*** EXERCISE DATA

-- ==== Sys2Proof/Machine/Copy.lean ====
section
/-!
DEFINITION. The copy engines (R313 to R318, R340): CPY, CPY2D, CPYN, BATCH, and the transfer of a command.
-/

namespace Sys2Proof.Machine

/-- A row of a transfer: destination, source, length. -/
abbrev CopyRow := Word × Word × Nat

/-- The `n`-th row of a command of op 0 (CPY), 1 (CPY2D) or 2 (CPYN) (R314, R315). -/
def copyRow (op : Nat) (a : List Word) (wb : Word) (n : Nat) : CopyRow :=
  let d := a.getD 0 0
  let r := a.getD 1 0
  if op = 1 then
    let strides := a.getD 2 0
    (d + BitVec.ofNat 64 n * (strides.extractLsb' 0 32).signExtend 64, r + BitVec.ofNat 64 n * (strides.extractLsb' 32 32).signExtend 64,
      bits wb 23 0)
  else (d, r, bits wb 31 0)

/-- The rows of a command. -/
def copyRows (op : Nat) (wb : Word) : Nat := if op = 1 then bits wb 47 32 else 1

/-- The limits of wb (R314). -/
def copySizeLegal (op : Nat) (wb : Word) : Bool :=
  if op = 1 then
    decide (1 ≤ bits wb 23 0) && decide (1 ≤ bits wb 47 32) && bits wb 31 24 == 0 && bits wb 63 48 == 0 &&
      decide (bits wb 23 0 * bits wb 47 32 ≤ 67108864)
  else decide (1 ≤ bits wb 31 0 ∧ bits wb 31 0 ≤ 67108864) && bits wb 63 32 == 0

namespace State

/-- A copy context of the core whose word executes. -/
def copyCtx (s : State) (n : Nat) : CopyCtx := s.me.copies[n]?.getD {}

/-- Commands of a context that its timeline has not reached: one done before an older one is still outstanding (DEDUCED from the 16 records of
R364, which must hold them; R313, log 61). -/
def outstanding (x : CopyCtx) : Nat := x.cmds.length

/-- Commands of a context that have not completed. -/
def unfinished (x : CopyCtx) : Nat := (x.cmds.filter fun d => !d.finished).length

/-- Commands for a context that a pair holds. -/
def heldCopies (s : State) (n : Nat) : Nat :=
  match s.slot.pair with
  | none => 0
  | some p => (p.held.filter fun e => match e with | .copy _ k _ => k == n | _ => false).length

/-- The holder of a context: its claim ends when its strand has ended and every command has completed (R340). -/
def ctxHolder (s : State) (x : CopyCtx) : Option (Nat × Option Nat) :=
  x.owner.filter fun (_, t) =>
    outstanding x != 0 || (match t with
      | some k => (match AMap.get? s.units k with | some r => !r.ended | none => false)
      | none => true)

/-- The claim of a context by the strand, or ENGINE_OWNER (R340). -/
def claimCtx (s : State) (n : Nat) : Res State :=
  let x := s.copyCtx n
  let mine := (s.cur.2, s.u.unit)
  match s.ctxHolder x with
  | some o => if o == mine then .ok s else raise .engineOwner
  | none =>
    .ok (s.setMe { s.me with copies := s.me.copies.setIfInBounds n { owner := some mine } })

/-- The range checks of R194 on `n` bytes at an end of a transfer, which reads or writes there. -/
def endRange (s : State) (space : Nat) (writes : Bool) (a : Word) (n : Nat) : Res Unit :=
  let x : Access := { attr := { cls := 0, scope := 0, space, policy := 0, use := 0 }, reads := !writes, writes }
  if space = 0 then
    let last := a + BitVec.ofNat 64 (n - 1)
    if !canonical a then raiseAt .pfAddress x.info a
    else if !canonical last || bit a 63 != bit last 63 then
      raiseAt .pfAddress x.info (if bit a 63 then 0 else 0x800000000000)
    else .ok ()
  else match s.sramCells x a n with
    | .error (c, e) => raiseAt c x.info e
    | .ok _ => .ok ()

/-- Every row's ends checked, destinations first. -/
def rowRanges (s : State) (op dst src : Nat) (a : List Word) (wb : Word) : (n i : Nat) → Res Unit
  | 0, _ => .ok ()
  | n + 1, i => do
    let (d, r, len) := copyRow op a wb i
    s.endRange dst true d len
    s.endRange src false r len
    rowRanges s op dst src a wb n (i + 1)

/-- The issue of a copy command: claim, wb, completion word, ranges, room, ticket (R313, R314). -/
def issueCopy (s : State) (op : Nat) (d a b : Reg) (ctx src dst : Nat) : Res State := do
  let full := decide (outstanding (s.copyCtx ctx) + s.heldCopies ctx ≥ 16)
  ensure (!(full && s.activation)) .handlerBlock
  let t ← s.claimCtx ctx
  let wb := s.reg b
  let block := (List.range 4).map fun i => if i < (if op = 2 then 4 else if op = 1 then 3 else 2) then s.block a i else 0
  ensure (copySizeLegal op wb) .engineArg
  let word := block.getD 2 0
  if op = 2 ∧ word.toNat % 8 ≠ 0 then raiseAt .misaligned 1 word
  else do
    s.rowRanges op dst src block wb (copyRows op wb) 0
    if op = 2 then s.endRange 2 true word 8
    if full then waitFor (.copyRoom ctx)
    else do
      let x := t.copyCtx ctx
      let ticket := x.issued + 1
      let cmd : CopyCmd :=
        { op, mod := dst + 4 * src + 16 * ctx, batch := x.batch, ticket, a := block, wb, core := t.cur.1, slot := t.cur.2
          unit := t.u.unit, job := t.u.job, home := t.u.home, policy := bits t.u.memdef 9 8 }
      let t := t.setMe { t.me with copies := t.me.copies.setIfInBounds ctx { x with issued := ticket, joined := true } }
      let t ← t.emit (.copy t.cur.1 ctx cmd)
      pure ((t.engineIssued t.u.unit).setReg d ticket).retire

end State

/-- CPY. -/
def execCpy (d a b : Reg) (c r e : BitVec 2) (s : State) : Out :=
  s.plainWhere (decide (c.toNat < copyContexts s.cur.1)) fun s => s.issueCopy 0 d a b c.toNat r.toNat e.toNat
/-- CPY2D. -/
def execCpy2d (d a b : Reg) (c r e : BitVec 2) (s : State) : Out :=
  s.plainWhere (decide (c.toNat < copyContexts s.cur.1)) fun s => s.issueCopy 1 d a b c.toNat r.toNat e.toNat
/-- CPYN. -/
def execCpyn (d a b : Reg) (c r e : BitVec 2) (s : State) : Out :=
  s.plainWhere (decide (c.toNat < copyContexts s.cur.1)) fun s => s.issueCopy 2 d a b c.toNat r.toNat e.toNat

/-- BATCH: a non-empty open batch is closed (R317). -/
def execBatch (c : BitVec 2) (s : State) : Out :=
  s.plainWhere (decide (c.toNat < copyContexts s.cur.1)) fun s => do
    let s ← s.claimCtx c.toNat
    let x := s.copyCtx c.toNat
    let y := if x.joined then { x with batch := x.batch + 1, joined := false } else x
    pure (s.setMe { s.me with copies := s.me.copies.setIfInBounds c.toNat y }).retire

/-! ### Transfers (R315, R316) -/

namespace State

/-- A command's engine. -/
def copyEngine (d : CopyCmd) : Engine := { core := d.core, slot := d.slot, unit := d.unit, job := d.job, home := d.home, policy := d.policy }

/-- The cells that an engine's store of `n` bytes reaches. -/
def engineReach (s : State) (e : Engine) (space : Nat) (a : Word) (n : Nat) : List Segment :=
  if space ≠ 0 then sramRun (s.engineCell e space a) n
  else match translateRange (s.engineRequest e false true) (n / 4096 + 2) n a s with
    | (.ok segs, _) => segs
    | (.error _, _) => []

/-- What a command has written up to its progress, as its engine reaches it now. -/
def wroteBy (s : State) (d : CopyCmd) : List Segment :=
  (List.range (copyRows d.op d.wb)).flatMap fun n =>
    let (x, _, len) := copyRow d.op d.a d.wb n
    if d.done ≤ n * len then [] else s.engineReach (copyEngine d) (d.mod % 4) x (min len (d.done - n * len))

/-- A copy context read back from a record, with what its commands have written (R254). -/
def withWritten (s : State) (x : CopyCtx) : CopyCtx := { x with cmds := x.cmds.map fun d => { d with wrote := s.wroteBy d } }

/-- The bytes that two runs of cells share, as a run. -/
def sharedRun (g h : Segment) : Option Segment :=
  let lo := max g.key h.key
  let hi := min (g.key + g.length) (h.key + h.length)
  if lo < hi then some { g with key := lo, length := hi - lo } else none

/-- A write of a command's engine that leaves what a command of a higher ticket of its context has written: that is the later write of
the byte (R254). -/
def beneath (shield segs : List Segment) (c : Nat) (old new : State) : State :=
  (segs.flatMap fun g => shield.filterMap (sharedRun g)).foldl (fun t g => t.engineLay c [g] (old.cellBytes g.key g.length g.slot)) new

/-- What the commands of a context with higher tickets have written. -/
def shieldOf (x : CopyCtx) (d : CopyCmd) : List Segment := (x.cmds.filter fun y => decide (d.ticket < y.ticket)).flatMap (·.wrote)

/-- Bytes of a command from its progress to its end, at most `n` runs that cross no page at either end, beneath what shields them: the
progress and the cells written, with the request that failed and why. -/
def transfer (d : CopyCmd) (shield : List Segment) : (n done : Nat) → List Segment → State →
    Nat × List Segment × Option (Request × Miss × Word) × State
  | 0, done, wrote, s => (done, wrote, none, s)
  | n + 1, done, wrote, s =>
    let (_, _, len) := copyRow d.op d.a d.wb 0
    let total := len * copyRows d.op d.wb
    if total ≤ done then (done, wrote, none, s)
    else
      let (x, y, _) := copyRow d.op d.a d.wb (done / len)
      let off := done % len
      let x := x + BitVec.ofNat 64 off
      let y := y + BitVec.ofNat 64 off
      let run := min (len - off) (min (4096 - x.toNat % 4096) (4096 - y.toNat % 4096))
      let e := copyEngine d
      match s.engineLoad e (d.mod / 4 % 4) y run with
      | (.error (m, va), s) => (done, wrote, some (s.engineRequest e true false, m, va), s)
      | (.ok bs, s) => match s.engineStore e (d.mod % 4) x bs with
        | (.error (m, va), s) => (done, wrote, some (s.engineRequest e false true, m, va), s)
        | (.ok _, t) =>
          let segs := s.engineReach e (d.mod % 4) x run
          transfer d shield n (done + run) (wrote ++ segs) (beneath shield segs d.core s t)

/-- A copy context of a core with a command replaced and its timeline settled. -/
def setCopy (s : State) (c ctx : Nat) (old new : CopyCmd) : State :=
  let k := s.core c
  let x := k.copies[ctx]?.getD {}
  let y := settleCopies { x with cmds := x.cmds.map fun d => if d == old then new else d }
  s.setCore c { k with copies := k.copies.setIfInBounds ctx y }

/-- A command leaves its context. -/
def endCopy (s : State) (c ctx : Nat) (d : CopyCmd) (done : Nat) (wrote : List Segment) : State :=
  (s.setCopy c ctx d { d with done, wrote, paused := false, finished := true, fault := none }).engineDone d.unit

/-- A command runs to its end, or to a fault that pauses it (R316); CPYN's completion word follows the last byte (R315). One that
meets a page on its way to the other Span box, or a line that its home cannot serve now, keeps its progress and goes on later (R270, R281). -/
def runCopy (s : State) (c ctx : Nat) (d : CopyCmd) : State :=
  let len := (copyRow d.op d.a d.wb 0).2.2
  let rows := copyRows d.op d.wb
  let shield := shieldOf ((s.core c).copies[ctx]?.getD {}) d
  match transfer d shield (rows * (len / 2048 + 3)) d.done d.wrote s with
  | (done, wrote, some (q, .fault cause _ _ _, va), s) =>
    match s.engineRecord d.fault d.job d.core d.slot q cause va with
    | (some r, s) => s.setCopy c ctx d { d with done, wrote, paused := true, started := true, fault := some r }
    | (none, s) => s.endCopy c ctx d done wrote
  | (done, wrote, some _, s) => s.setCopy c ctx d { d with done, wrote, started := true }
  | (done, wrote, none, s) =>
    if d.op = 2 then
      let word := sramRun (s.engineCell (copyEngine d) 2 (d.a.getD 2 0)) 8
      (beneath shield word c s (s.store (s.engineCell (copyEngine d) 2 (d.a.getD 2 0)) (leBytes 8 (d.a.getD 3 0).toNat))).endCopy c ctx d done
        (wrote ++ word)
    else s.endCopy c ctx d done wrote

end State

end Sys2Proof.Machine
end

******

# [ABOUT THIS EXERCISE]
Give back exactly the lines from the first line of the records through the line holding "abbrev CopyRow := Word × Word × Nat", including both of those lines and leaving out all others.

# [WRITTEN SOLUTION]
-- ==== Sys2Proof/Machine/Copy.lean ====
section
/-!
DEFINITION. The copy engines (R313 to R318, R340): CPY, CPY2D, CPYN, BATCH, and the transfer of a command.
-/

namespace Sys2Proof.Machine

/-- A row of a transfer: destination, source, length. -/
abbrev CopyRow := Word × Word × Nat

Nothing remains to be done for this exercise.